I finally finished and submitted my provocation paper the other day. Thank you so much to everyone who contributed their thoughts on the impact that sewing has had on your lives and what sewing blogs mean to you. A few people said they wanted to read the paper when it was finished, so here it is. As a reminder, the brief was to write a short piece to provoke thought and debate on the UK cultural sector and leadership. We were encouraged to write something personal...


Creativity in every home:
What can the cultural sector learn from dressmaking blogs?

"I found this world of sewing bloggers in June. Since that time, I have been happier and more excited about life than I have been in years." - Anna Christina

What does an authentically participatory cultural sector look like? This question has been playing on my mind throughout my Clore Fellowship. Over the past few years, arts organisations have been discussing how to remain relevant in an increasingly participatory society in which users or consumers are becoming producers. Web 2.0 and social media have been providing people with a platform to share their thoughts, interact with each other, and curate and distribute what they think is valuable, including things they have made themselves. Arts organisations, accustomed to being the experts, having expert curators and working with expert artists, are very aware of this shift in the cultural landscape and the implications for the traditional relationship between the arts and audiences. While there has been some outright resistance, many organisations have endeavoured to embrace the opportunity to encourage more active involvement from the public, to explore what a more bottom-up model would look like, testing out participatory performances and workshops, artworks involving public input solicited through online channels, and audience-led programming, for example.

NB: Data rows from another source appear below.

-- ==== Sys2Proof/Laws/Ops.lean ====
section
/-! SUPPORT. What each shared operation can do, said once: byte order, matrices, operand checks, `command`, `undecodable`,
`takeInput`. -/

namespace Sys2Proof.Machine

/-! ## Byte order -/

/-- Byte `k` of a packed word is the `k`-th byte packed (rule R13). -/
theorem byteOf_pack (k : Fin 4) (b0 b1 b2 b3 : Byte) : byteOf k (pack b0 b1 b2 b3) = #v[b0, b1, b2, b3][k] := by
  fin_cases k
  · exact opField_packFields b0 b1 b2 b3
  · exact aField_packFields b0 b1 b2 b3
  · exact bField_packFields b0 b1 b2 b3
  · exact cField_packFields b0 b1 b2 b3

/-- A word is the pack of its four bytes (rule R13). -/
theorem pack_byteOf (w : Word) : pack (byteOf 0 w) (byteOf 1 w) (byteOf 2 w) (byteOf 3 w) = w := packFields_fields w

/-- `zext_32` keeps the number. -/
@[simp] theorem zext8_toNat (b : Byte) : (zext8 b).toNat = b.toNat := by
  have : b.toNat < 256 := b.isLt
  simp [zext8]; omega

/-- `zext_32` keeps the number. -/
@[simp] theorem zext16_toNat (h : Char16) : (zext16 h).toNat = h.toNat := by
  have : h.toNat < 65536 := h.isLt
  simp [zext16]; omega

/-- The low byte of a zero-extended byte is that byte. -/
@[simp] theorem zext8_low (b : Byte) : (zext8 b).setWidth 8 = b := by
  apply BitVec.eq_of_toNat_eq; simpa [BitVec.toNat_setWidth] using b.isLt

/-- The low half of a zero-extended character is that character. -/
@[simp] theorem zext16_low (h : Char16) : (zext16 h).setWidth 16 = h := by
  apply BitVec.eq_of_toNat_eq; simpa [BitVec.toNat_setWidth] using h.isLt

/-! ## Matrices -/

/-- A cell of a built matrix. -/
@[simp] theorem Matrix.cell_build (f : Fin 4 → Fin 4 → Byte) (r c : Fin 4) : (Matrix.build f).cell r c = f r c := by
  simp [Matrix.cell, Matrix.build]

/-- Matrices with equal cells are equal. -/
theorem Matrix.ext_cell {m n : Matrix} (h : ∀ r c, m.cell r c = n.cell r c) : m = n := by
  apply Vector.ext; intro i hi
  apply Vector.ext; intro j hj
  exact h ⟨i, hi⟩ ⟨j, hj⟩

/-- A matrix is built from its cells. -/
@[simp] theorem Matrix.build_cell (m : Matrix) : Matrix.build (fun r c => m.cell r c) = m :=
  Matrix.ext_cell fun r c => by simp

/-- Reading a cell after `ST[r][c] <- v`. -/
theorem State.cell_setSt (s : State) (r c r' c' : Fin 4) (v : Byte) :
    Matrix.cell (s.setSt r c v).st r' c' = if r' = r ∧ c' = c then v else Matrix.cell s.st r' c' := by
  simp only [State.setSt_st, Matrix.cell, Fin.getElem_fin, Vector.getElem_set, Fin.ext_iff]
  by_cases h : r.val = r'.val
  · by_cases h2 : c.val = c'.val
    · simp [h, h2]
    · have h3 : ¬ c'.val = c.val := fun e => h2 e.symm
      simp [h, h2, h3]
  · have h3 : ¬ r'.val = r.val := fun e => h e.symm
    simp [h, h3]

/-- Reading a cell after `BLK[i] <- v`. -/
theorem State.blk_setBlk (s : State) (i j : Fin 16) (v : Byte) :
    (s.setBlk i v).blk[j] = if j = i then v else s.blk[j] := by
  simp only [State.setBlk_blk, Fin.getElem_fin, Vector.getElem_set, Fin.ext_iff, eq_comm]

/-! ## Operand and flag checks -/

@[simp] theorem checkIndex_of_lt {n : Nat} {a : Byte} (h : a.toNat < n) : checkIndex n a = .ok ⟨a.toNat, h⟩ := by
  simp [checkIndex, h]

theorem checkIndex_of_ge {n : Nat} {a : Byte} (h : n ≤ a.toNat) : checkIndex n a = .error .index := by
  simp [checkIndex, Nat.not_lt.mpr h]

@[simp] theorem checkLimit_of_lt {n : Nat} {a : Byte} (h : a.toNat < n) : checkLimit n a = .ok () := by
  simp [checkLimit, h]

theorem checkLimit_of_ge {n : Nat} {a : Byte} (h : n ≤ a.toNat) : checkLimit n a = .error .index := by
  simp [checkLimit, Nat.not_lt.mpr h]

@[simp] theorem requireKey_of_valid {s : State} (h : s.rkv = true) : requireKey s = .ok () := by simp [requireKey, h]

theorem requireKey_of_invalid {s : State} (h : s.rkv = false) : requireKey s = .error .noKey := by simp [requireKey, h]

/-- An index check either names the cell or raises `ERR_INDEX`. -/
theorem checkIndex_cases (n : Nat) (a : Byte) :
    (∃ h : a.toNat < n, checkIndex n a = .ok ⟨a.toNat, h⟩) ∨ (n ≤ a.toNat ∧ checkIndex n a = .error .index) := by
  by_cases h : a.toNat < n
  · exact .inl ⟨h, checkIndex_of_lt h⟩
  · exact .inr ⟨Nat.not_lt.mp h, checkIndex_of_ge (Nat.not_lt.mp h)⟩

/-- A rule goes on after a check that passed. -/
@[simp] theorem rule_ok_bind {α β : Type} (a : α) (f : α → Except FaultCode β) : (Except.ok a >>= f) = f a := rfl

/-- A rule stops at a check that raised a fault. -/
@[simp] theorem rule_error_bind {α β : Type} (e : FaultCode) (f : α → Except FaultCode β) :
    ((Except.error e : Except FaultCode α) >>= f) = .error e := rfl

/-! ## Running a command -/

/-- In the faulted state a command is refused (rule R237). -/
theorem command_faulted {i : Instr} {s : State} {r : Rule} (h : s.err ≠ 0) : command i s r = .next s.refuse := by
  unfold command; rw [if_pos h]

/-- An unfaulted engine runs the command's own rule. -/
theorem command_ok {i : Instr} {s s' : State} {v : Word} (h : s.err = 0) :
    command i s (.ok (s', v)) = .next (s'.complete v) := by simp [command, h]

/-- A fault of the rule is taken, with none of the rule's writes (rule R236). -/
theorem command_error {i : Instr} {s : State} {e : FaultCode} (h : s.err = 0) :
    command i s (.error e) = .next (s.faultEntry e (encode i)) := by simp [command, h]

/-- `command` always answers a next state (rule R60). -/
theorem command_next (i : Instr) (s : State) (r : Rule) : ∃ t, command i s r = .next t := by
  unfold command
  split
  · exact ⟨_, rfl⟩
  · split <;> exact ⟨_, rfl⟩

/-- All that `command` can do. -/
theorem command_cases {i : Instr} {s t : State} {r : Rule} (h : command i s r = .next t) :
    (s.err ≠ 0 ∧ t = s.refuse) ∨
    (s.err = 0 ∧ ∃ s' v, r = .ok (s', v) ∧ t = s'.complete v) ∨
    (s.err = 0 ∧ ∃ e, r = .error e ∧ t = s.faultEntry e (encode i)) := by
  unfold command at h
  split at h
  · cases h; exact .inl ⟨‹_›, rfl⟩
  · rename_i h0
    have h0 : s.err = 0 := by simpa using h0
    split at h
    · cases h; exact .inr (.inl ⟨h0, _, _, rfl, rfl⟩)
    · cases h; exact .inr (.inr ⟨h0, _, rfl, rfl⟩)

/-- All that a word which is no command can do (rules R76, R77, R237). -/
theorem undecodable_eq (e : DecodeError) (w : Word) (s : State) :
    undecodable e w s = .next (if s.err ≠ 0 then s.refuse else s.faultEntry (faultOfDecodeError e) w) := by
  unfold undecodable; split <;> rfl

/-- A faulted engine refuses a word which is no command (rule R237). -/
theorem undecodable_faulted {e : DecodeError} {w : Word} {s : State} (h : s.err ≠ 0) :
    undecodable e w s = .next s.refuse := by unfold undecodable; rw [if_pos h]

/-- An unfaulted engine takes the fault of a word which is no command (rules R76, R77, R236). -/
theorem undecodable_unfaulted {e : DecodeError} {w : Word} {s : State} (h : s.err = 0) :
    undecodable e w s = .next (s.faultEntry (faultOfDecodeError e) w) := by
  unfold undecodable; rw [if_neg (not_not_intro h)]

/-- The engine takes the word presented next (rule R70). -/
theorem takeInput_present (s : State) (w : Word) : takeInput (s.present w) = (.command w, { s with rsp := none }) := rfl

/-- No fault code is 0, and none is above 6 (rule R231). -/
theorem FaultCode.code_range (e : FaultCode) : 1 ≤ e.code.toNat ∧ e.code.toNat ≤ 6 := by cases e <;> decide

end Sys2Proof.Machine
end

Yet, as bold as these initiatives have been, an element of top-down control has remained. The starting point has still been the arts organisation itself, working within its own structures, with the projects led by curators. Debates persist over how much control can be relinquished to audiences without “lowering standards”. This is an understandable concern for arts organisations whose mission is to encourage excellence, but the issue seems to miss the point of self-led culture, a movement which is already happening independent of arts organisations and one premised on the absence of top-down regulation. How, then, can and should the cultural sector more fully and authentically embrace participatory culture? How can we shift the emphasis away from the artist, curator or organisation and provide the public with genuine agency, in both creating and curating?

Each time this subject arose during Clore seminars and discussions, my mind kept returning to the same example – sewing blogs.

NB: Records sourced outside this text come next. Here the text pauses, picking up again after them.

-- ==== Sys2Proof/Tests/Slice0.lean ====
section
/-! SUPPORT. Tests: words written out from the spec's encodings, ill-formed words, one step of each command with the values of
95_test_vectors.md and the rules' own examples, and for each statement a state and operands that meet its hypotheses. -/

section

set_option Elab.async false

open Sys2Proof Sys2Proof.Machine

/-! ## Helpers -/

/-- The state after one step that takes the word `w`. -/
def Slice0.after (s : State) (w : Word) : Option State :=
  match step (s.present w) with
  | .next t => some t
  | .fault _ => none
  | .refused _ => none

/-- The state after one step with the inputs as they stand. -/
def Slice0.stepped (s : State) : Option State :=
  match step s with
  | .next t => some t
  | .fault _ => none
  | .refused _ => none

/-- The response of one step that takes the word `w`. -/
def Slice0.response (s : State) (w : Word) : Option Response := (Slice0.after s w).bind State.rsp

/-- The small pieces of a state: every scalar, the ports, and three cells. -/
def Slice0.scalars (t : State) : List Nat × List PortInput × Option Response :=
  ([t.klen.toNat, t.nr.toNat, t.nk.toNat, t.rkv.toNat, t.xklen.val, t.xpos.val, t.err.toNat, t.fcmd.toNat, t.blk[0].toNat,
    t.rk[4].toNat, t.xkey[0].toNat], t.inputs, t.rsp)

/-- Sixteen bytes written as 32 hexadecimal digits, first byte first. -/
def Slice0.hex (n : Nat) : Block := Vector.ofFn fun i => BitVec.ofNat 8 (n / 256 ^ (15 - i.val))

/-- Table T30 of 95_test_vectors.md, round keys 0 to 4. -/
def Slice0.wordsA : List Word :=
  [0x00010203, 0x04050607, 0x08090a0b, 0x0c0d0e0f, 0xd6aa74fd, 0xd2af72fa, 0xdaa678f1, 0xd6ab76fe, 0xb692cf0b, 0x643dbdf1,
   0xbe9bc500, 0x6830b3fe, 0xb6ff744e, 0xd2c2c9bf, 0x6c590cbf, 0x0469bf41, 0x47f7f7bc, 0x95353e03, 0xf96c32bc, 0xfd058dfd]

/-- Table T30, round keys 5 to 10. -/
def Slice0.wordsB : List Word :=
  [0x3caaa3e8, 0xa99f9deb, 0x50f3af57, 0xadf622aa, 0x5e390f7d, 0xf7a69296, 0xa7553dc1, 0x0aa31f6b, 0x14f9701a, 0xe35fe28c,
   0x440adf4d, 0x4ea9c026, 0x47438735, 0xa41c65b9, 0xe016baf4, 0xaebf7ad2, 0x549932d1, 0xf0855768, 0x1093ed9c, 0xbe2c974e,
   0x13111d7f, 0xe3944a17, 0xf307a78b, 0x4d2b30c5]

/-- Table T30 as the store holds it after reset and `KEXP`. -/
def Slice0.rk16 : Vector Word 60 := Vector.ofFn fun i => (Slice0.wordsA ++ Slice0.wordsB).getD i.val 0

/-- The bytes `00 01 .. 0f` in the key store. -/
def Slice0.key16 : State :=
  { State.reset with keybuf := Vector.ofFn fun i => if i.val < 16 then BitVec.ofNat 8 i.val else 0, klen := 16 }

/-- The state after reset and "key16" of T50, its round keys from T30. -/
def Slice0.keyed : State := { Slice0.key16 with rk := Slice0.rk16, nr := 10, nk := 4, rkv := true }

/-- The known vector's block, S4. -/
def Slice0.plain : Block := Slice0.hex 0x00112233445566778899aabbccddeeff

/-- The known vector's result, S4. -/
def Slice0.secret : Block := Slice0.hex 0x69c4e0d86a7b0430d8cdb78070b4c55a

/-- The reset state with `ST` the matrix of a block. -/
def Slice0.withSt (n : Nat) : State := { Slice0.keyed with st := toState (Slice0.hex n) }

In December 2009, I felt a sudden, overwhelming urge to make something. On a whim, I signed up for a sewing workshop and was soon on cloud nine from having rediscovered a lost sense of creativity. As I didn’t want to have to keep attending classes, and as none of my friends sew, one day I started digging around the internet and unearthed a community of sewing bloggers – hundreds of people across the world, from different cultural, religious and class backgrounds, who had come together to form a virtual sewing circle. I promptly joined and it is this online network that has allowed me to develop my skills and which continues to fuel my interest in and passion for sewing everyday.

Like many people, my day mainly consists of sitting at a computer and my work in essence involves shifting ideas and information around. While enjoyable and rewarding to an extent, after years of doing this I felt a desire for something extra – to set my hands to a use other than typing, to engage a different part of my brain, and to create something tangible. The cultural sector should not underestimate the impact that making things yourself has on people, particularly in the digital age when many of us spend most of our lives staring at a computer screen. While attending cultural events is entertaining, inspiring and challenging, nothing has had such a big effect on me as making my first dress.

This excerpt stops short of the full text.